David Mitchell: ‘I have no reason to have these apocalyptic musings’

This article is more than 4 years old
He has a happy home life, two sitcoms on the go and a new book in the offing. So why is the comedian, actor and Observer columnist still so crotchety?

Read an extract from David Mitchell’s new book

An empty canteen trailer on a sports field in Chiswick is the rather sterile setting for my interview with David Mitchell, the comic actor and Observer columnist. The location couldn’t be less atmospheric if we were in outer space, though Mitchell exudes a displaced solidarity that makes me feel almost… at home.

He says that canteens on TV sets used to be housed in refitted double-decker buses, but now they’re functional white trailers, the kind of places you’d go to give blood rather than eat lunch. Such small signs of cultural decline are, of course, what Mitchell specialises in denouncing in his signature baroque, mock-rantish fashion.

In his column for this newspaper and in the comic riffs for which he is known on shows such as QI or Have I Got News For You, he is a satirist of crass innovations, a poet of minor irritations. But in Dishonesty Is the Second-Best Policy, a collection of his columns from the past three years, Mitchell has reached a more macro-scale judgment. His ire is aimed not at film-set canteens but at the world at large, or at least the British part of it. In his opinion, he writes, Britain is now a country where things are “generally getting worse”.

That’s not an exceptional observation. Perhaps the majority of people, exhausted by the Brexit drama, depressed by the quality of our political leaders, think that the country is heading dogs-wards. But I wonder by which means – empirical analysis or personal observation – Mitchell has arrived at this conclusion.

As soon as I ask the question, he acknowledges the possibility that he might be wrong.

“It might be that I’m getting older – and as people get older, I imagine they get more pessimistic.

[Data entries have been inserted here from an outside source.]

/-- What a solitary cut records (R35, R167): the missed count, the solitary-loss flag, no incident, the role. -/
def State.recordSolitary (s : State) (d : DistrictId) (c : Cut) : State :=
  (s.modRing (fun r => { r.raiseMissed with solitaryLoss := true })).modDist d (fun x =>
    { x with incidentSlot := .none, lastIncident := .none, role := solitaryRole c.cause x.reversing })

/-- A solitary cut for d, already in TRIPPED (R35), which takes its close state at once; entering STOPPED or
LOCKOUT it takes none as its role. -/
def State.solitary (s : State) (d : DistrictId) (c : Cut) : State :=
  let u := (s.recordSolitary d c).enterCloseState d
  if (u.dist d).state = .stopped ∨ (u.dist d).state = .lockout then
    u.modDist d (fun x => { x with role := .none })
  else u

/-- d's entry to TRIPPED with the flag latched and the cause recorded (R6, R8, R32 step 2). -/
def State.enterTripped (s : State) (d : DistrictId) (c : Cut) : State :=
  (s.enter d .tripped).modDist d (fun x => ({ x with lastCause := some c.cause } : District).latchTripped)

/-- A new trip of d (R32). -/
def State.newTrip (s : State) (d : DistrictId) (c : Cut) : State :=
  let m := newMember d c ((s.dist d).state == .proving)
  let t := (s.leaveEnergised d).enterTripped d c
  match t.joinTarget d c.stamp with
  | some n => t.join n m
  | .none =>
    match t.freeSlot with
    | some n => t.openSlot n m
    | .none => t.solitary d c

/-- A member entry raised by a further cut of higher priority (R36). -/
def Member.raise (m : Member) (c : Cut) : Member :=
  { m with cause := c.cause, stamp := c.stamp, saturated := c.saturated }

/-- A further cut for member d of GATHERING slot n (R36). -/
def State.furtherCut (s : State) (n : SlotId) (d : DistrictId) (c : Cut) : State :=
  let t := s.modDist d District.latchTripped
  if (s.slot n).members.any (fun m => m.district == d && decide (m.cause.priority < c.cause.priority)) then
    let members := (s.slot n).members.map (fun m => if m.district = d then m.raise c else m)
    (t.modDist d (fun x => { x with lastCause := some c.cause })).modSlot n (fun x =>
      { x with members := members, anySaturated := members.any Member.saturated })
  else t

/-- A member's role in its entry and in its context (R41, R45). -/
def State.setRole (s : State) (n : SlotId) (d : DistrictId) (r : Role) : State :=
  (s.modDist d (fun x => { x with role := r })).modSlot n (fun x =>
    { x with members := x.members.map (fun m => if m.district = d then { m with role := r } else m) })

/-- Steps 1 to 3 of a re-trip (R45): the energised state left, the flag and the cause, and the role. -/
def State.becomeSuspect (s : State) (n : SlotId) (d : DistrictId) (c : Cut) : State :=
  ((((s.leaveEnergised d).modDist d (fun x =>
    ({ x with lastCause := some c.cause } : District).latchTripped)).setRole n d .suspect).modSlot n (fun x =>
    { x with suspects := x.suspects.erase d ++ [d] }))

It’s part of the mortality psychological coping strategies. It’s quite a common thing for people who are properly old to be sort of sick of the world.”

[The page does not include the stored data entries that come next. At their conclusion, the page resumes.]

-- ==== Sys2Proof/Machine/HostWrites.lean ====
section
/-! DEFINITION. Host writes to intent words as they are taken at the memory face: the filters (R136 to R143,
R54) and the claims that follow (R3, R11 to R16, R19, R23, R153 to R155). -/

namespace Sys2Proof.Machine

open Sys2Proof

/-- One field of a word clamped to its range (R137). -/
def clampField (w : Word) (lo len low high : Nat) : Word :=
  setField w lo len (clamp low high (field w lo len))

/-! ### District word 0 (R11 to R16, R138) -/

/-- Whether the node district d is mapped to is PRESENT. -/
def State.nodePresent (s : State) (d : DistrictId) : Bool :=
  match (s.dist d).node with
  | some k => (s.node k).state == .present
  | .none => false

/-- A host-ordered start (R11, R12): QUEUED with the recovery mark off, or UNREACHABLE, by the mapped node's
state. -/
def State.start (s : State) (d : DistrictId) : State :=
  if s.nodePresent d then s.enterQueued d false else s.enter d .unreachable

/-- The withdrawn mark of d's member entry (R12, R15). -/
def State.setWithdrawn (s : State) (d : DistrictId) (b : Bool) : State :=
  match (s.dist d).incidentSlot with
  | some n => s.modSlot n (fun x =>
      { x with members := x.members.map (fun m => if m.district = d then { m with withdrawn := b } else m) })
  | .none => s

/-- The move a taken host intent write makes (R11 to R16); the intent itself is already in the copy. -/
def State.intentMove (s : State) (d : DistrictId) (i : Intent) : State :=
  if i.energising then
    match (s.dist d).state with
    | .off => s.start d
    | .stopped => if i = .on then s.start d else s
    | .tripped => s.setWithdrawn d false
    | .queued | .ramping | .proving | .live | .reversing | .holdoff | .gated | .lockout | .locked
    | .unreachable | .checkHold => s
  else
    match (s.dist d).state with
    | .queued | .ramping | .proving | .live | .reversing | .holdoff | .gated | .stopped =>
      (s.depart d).enter d .off
    | .tripped => s.setWithdrawn d true
    | .off | .lockout | .locked | .unreachable | .checkHold => s

/-- Whether an energising intent is stored as OFF (R138). -/
def District.refusesOn (x : District) : Bool :=
  x.state == .lockout || x.state == .locked || x.state == .checkHold || x.invalid || x.nodeField == 0

/-- The filter of word 0 (R138): the undefined code, and ON or ON_MANUAL where refused, are stored as OFF. -/
def District.filterIntent (x : District) (v : Word) : Word :=
  if field v 0 2 = 3 then v &&& 0xFFFC
  else if (intentOf v).energising && x.refusesOn then v &&& 0xFFFC
  else v

/-! ### District words 1 to 4 (R3, R139, R140) -/

/-- Whether a node and channel pair is held by another district's copy (R140). R140 also says that a write naming
the pair the district already holds passes; where another copy holds that same pair too, the model fails the
test (log 32). -/
def State.pairTaken (s : State) (d : DistrictId) (v : Word) : Bool :=
  (indices 32).any (fun e => e != d && (s.dist e).nodeField == field v 0 4
    && field (s.dist e).words[1] 4 2 == field v 4 2)

/-- Whether word w fails a test of R140. -/
def State.mappingFails (s : State) (d : DistrictId) (w : Fin 5) (v : Word) : Bool :=
  match w with
  | 1 => decide (8 < field v 0 4) || (field v 0 4 != 0 && s.pairTaken d v)
  | 2 => decide (7 < field v 0 4)
  | _ => false

/-- The clamps of R137 on a district word. -/
def clampDistrictWord (w : Fin 5) (v : Word) : Word :=
  match w with
  | 3 => clampField (clampField v 0 4 1 15) 8 5 1 16
  | 4 => clampField (clampField v 0 5 1 16) 8 8 1 255
  | _ => v

/-- Whether words 1 to 4 of the district pass the test of its state (R139). -/
def District.acceptsWords (x : District) : Bool := x.invalid || x.state.accepting

/-- The filtered value of words 1 to 4: the old word, or the value clamped (R136, R137, R139, R140). -/
def State.filterWord (s : State) (d : DistrictId) (w : Fin 5) (v : Word) : Word :=
  if (s.dist d).acceptsWords && !s.mappingFails d w v then clampDistrictWord w v else (s.dist d).words[w]

/-- Whether the write of v to words 1 to 4 latches REFUSED: the stored value differs (R136), or a test of R140
failed. Where a failed test keeps an old word that the host itself wrote, R136 latches nothing and R140 latches
REFUSED; the model latches it (log 32). -/
def State.wordRefused (s : State) (d : DistrictId) (w : Fin 5) (v : Word) : Bool :=
  fieldsDiffer w v (s.filterWord d w v) || ((s.dist d).acceptsWords && s.mappingFails d w v)

/-- The district's state judged against a new mapping (R3). -/
def State.judgeMapping (s : State) (d : DistrictId) : State :=
  match (s.dist d).state with
  | .unreachable =>
    match (s.dist d).node with
    | some k =>
      if (s.node k).state = .present then
        if (s.dist d).intent.energising then s.enterQueued d false else s.enter d .off
      else s
    | .none =>
      if (s.dist d).intent.energising then ((s.enter d .off).setIntentOff d).mark (.district d 0)
      else s.enter d .off
  | .off | .queued | .ramping | .proving | .live | .reversing | .tripped | .holdoff | .gated | .stopped
  | .lockout | .locked | .checkHold => s

/-- A changed mapping (R3): current 0, and the state judged. -/
def State.changeMapping (s : State) (d : DistrictId) : State :=
  (s.modDist d (fun x => { x with current := 0 })).judgeMapping d

/-! ### Reload (R23) -/

/-- Word w's number joins the reload set of an invalid context; the fifth completes the reload. -/
def State.reloadWord (s : State) (d : DistrictId) (w : Fin 5) : State :=
  if (s.dist d).invalid then
    let set := (s.dist d).reload ||| BitVec.twoPow 5 w.val
    if set = BitVec.allOnes 5 then
      let t := s.modDist d (fun x => { x with invalid := false, codeAgrees := true, reload := 0 })
      if (s.dist d).state = .checkHold then t.enter d .off else t
    else s.modDist d (fun x => { x with reload := set })
  else s

/-! ### Taking a district write (R22, R136) -/

/-- The state in which a district write is filtered: "A write whose reading raises a check error is taken
after the error". -/
def State.readForWrite (s : State) (d : DistrictId) : State :=
  if s.checkFails d then s.raiseCheck d else s

/-- A filtered value stored in word w of d, REFUSED latched if `refused`. -/
def State.storeFiltered (s : State) (d : DistrictId) (w : Fin 5) (v : Word) (refused : Bool) : State :=
  let t := s.storeIntent (.district d w) v
  if refused then t.modDist d District.latchRefused else t

/-- A host write to intent word 0 taken (R138, R11 to R16, R23). -/
def State.writeHostIntent (d : DistrictId) (v : Word) (l : Lanes) (s : State) : State :=
  let t := s.readForWrite d
  let written := mergeLanes l v (t.dist d).words[0]
  let stored := (t.dist d).filterIntent written
  t.finish d
    (((t.storeFiltered d 0 stored (fieldsDiffer 0 written stored)).intentMove d (intentOf stored)).reloadWord
      d 0)

/-- Whether a stored word 1 changes the node or the channel (R3). -/
def mappingChanged (old new : Word) : Bool := field old 0 6 != field new 0 6

/-- A host write to one of intent words 1 to 4 taken (R3, R23, R139, R140). -/
def State.writeDistrictWord (d : DistrictId) (w : Fin 5) (v : Word) (l : Lanes) (s : State) : State :=
  let t := s.readForWrite d
  let old := (t.dist d).words[w]
  let written := mergeLanes l v old
  let stored := t.filterWord d w written
  let u := t.storeFiltered d w stored (t.wordRefused d w written)
  t.finish d ((if w = 1 ∧ mappingChanged old stored then u.changeMapping d else u).reloadWord d w)

/-! ### Adjacency words (R54) -/

/-- Whether another entry is valid and names the same unordered pair. -/
def State.duplicates (s : State) (j : Fin 48) (v : Word) : Bool :=
  (indices 48).any (fun i => i != j && adjacentValid s.adjacency[i]
    && namesPair s.adjacency[i] (adjacentA v) (adjacentB v))

/-- The check of R54: a self-pair, a district above 31 or a duplicate clears the valid flag. -/
def State.filterAdjacency (s : State) (j : Fin 48) (v : Word) : Word :=
  if adjacentA v = adjacentB v ∨ 31 < adjacentA v ∨ 31 < adjacentB v ∨ s.duplicates j v then
    v &&& 0x7FFF
  else v

/-- A host write to an adjacency word taken. -/
def State.writeAdjacency (j : Fin 48) (v : Word) (l : Lanes) (s : State) : State :=
  s.storeIntent (.adjacency j) (s.filterAdjacency j (mergeLanes l v s.adjacency[j]))

/-! ### Feed and control settings (R99, R137, R141) -/

/-- The clamp of a feed setting. -/
def clampFeed (r : FeedReg) (v : Word) : Word :=
  match r with
  | .ceiling => clampField v 0 6 1 63
  | .concurrency => clampField v 0 3 1 4
  | .sagThreshold => clampField v 0 4 2 8
  | .settleTime => clampField v 0 8 1 255

/-- A host write to a feed setting taken; "A write to the ceiling or to the concurrency is an occasion for a
dispatcher scan" (R99, R68). -/
def State.writeFeed (k : FeedId) (r : FeedReg) (v : Word) (l : Lanes) (s : State) : State :=
  let t := s.storeIntent (.feed k r) (clampFeed r (mergeLanes l v ((s.feed k).read r)))
  match r with
  | .ceiling | .concurrency => t.scan
  | .sagThreshold | .settleTime => t

/-- The position of a control setting. -/
def settingReg : Setting → ControlReg
  | .gatheringWindow => .gatheringWindow
  | .provingWindow => .provingWindow
  | .quietInterval => .quietInterval
  | .holdoffBase => .holdoffBase
  | .drainPeriod => .drainPeriod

Before I can point out that he’s only 45, he adds: “I’m a bit young to be finished with the world.”

This is true. Mitchell is now the age that his comic persona has always been. Right from the start of his career he seemed, by comparison with his peers and, indeed, his long-term comedy partner Robert Webb (who’s actually a couple of years older), like a middle-aged man in his outlook and delivery. His was the pedantic, put-upon conservative with a small “c”, frustrated with the superficiality of modern trends, comically thwarted and superbly enraged. It was as if he had skipped the young, free and single years and gone straight to a dyspeptic midlife crisis – albeit an ironic one.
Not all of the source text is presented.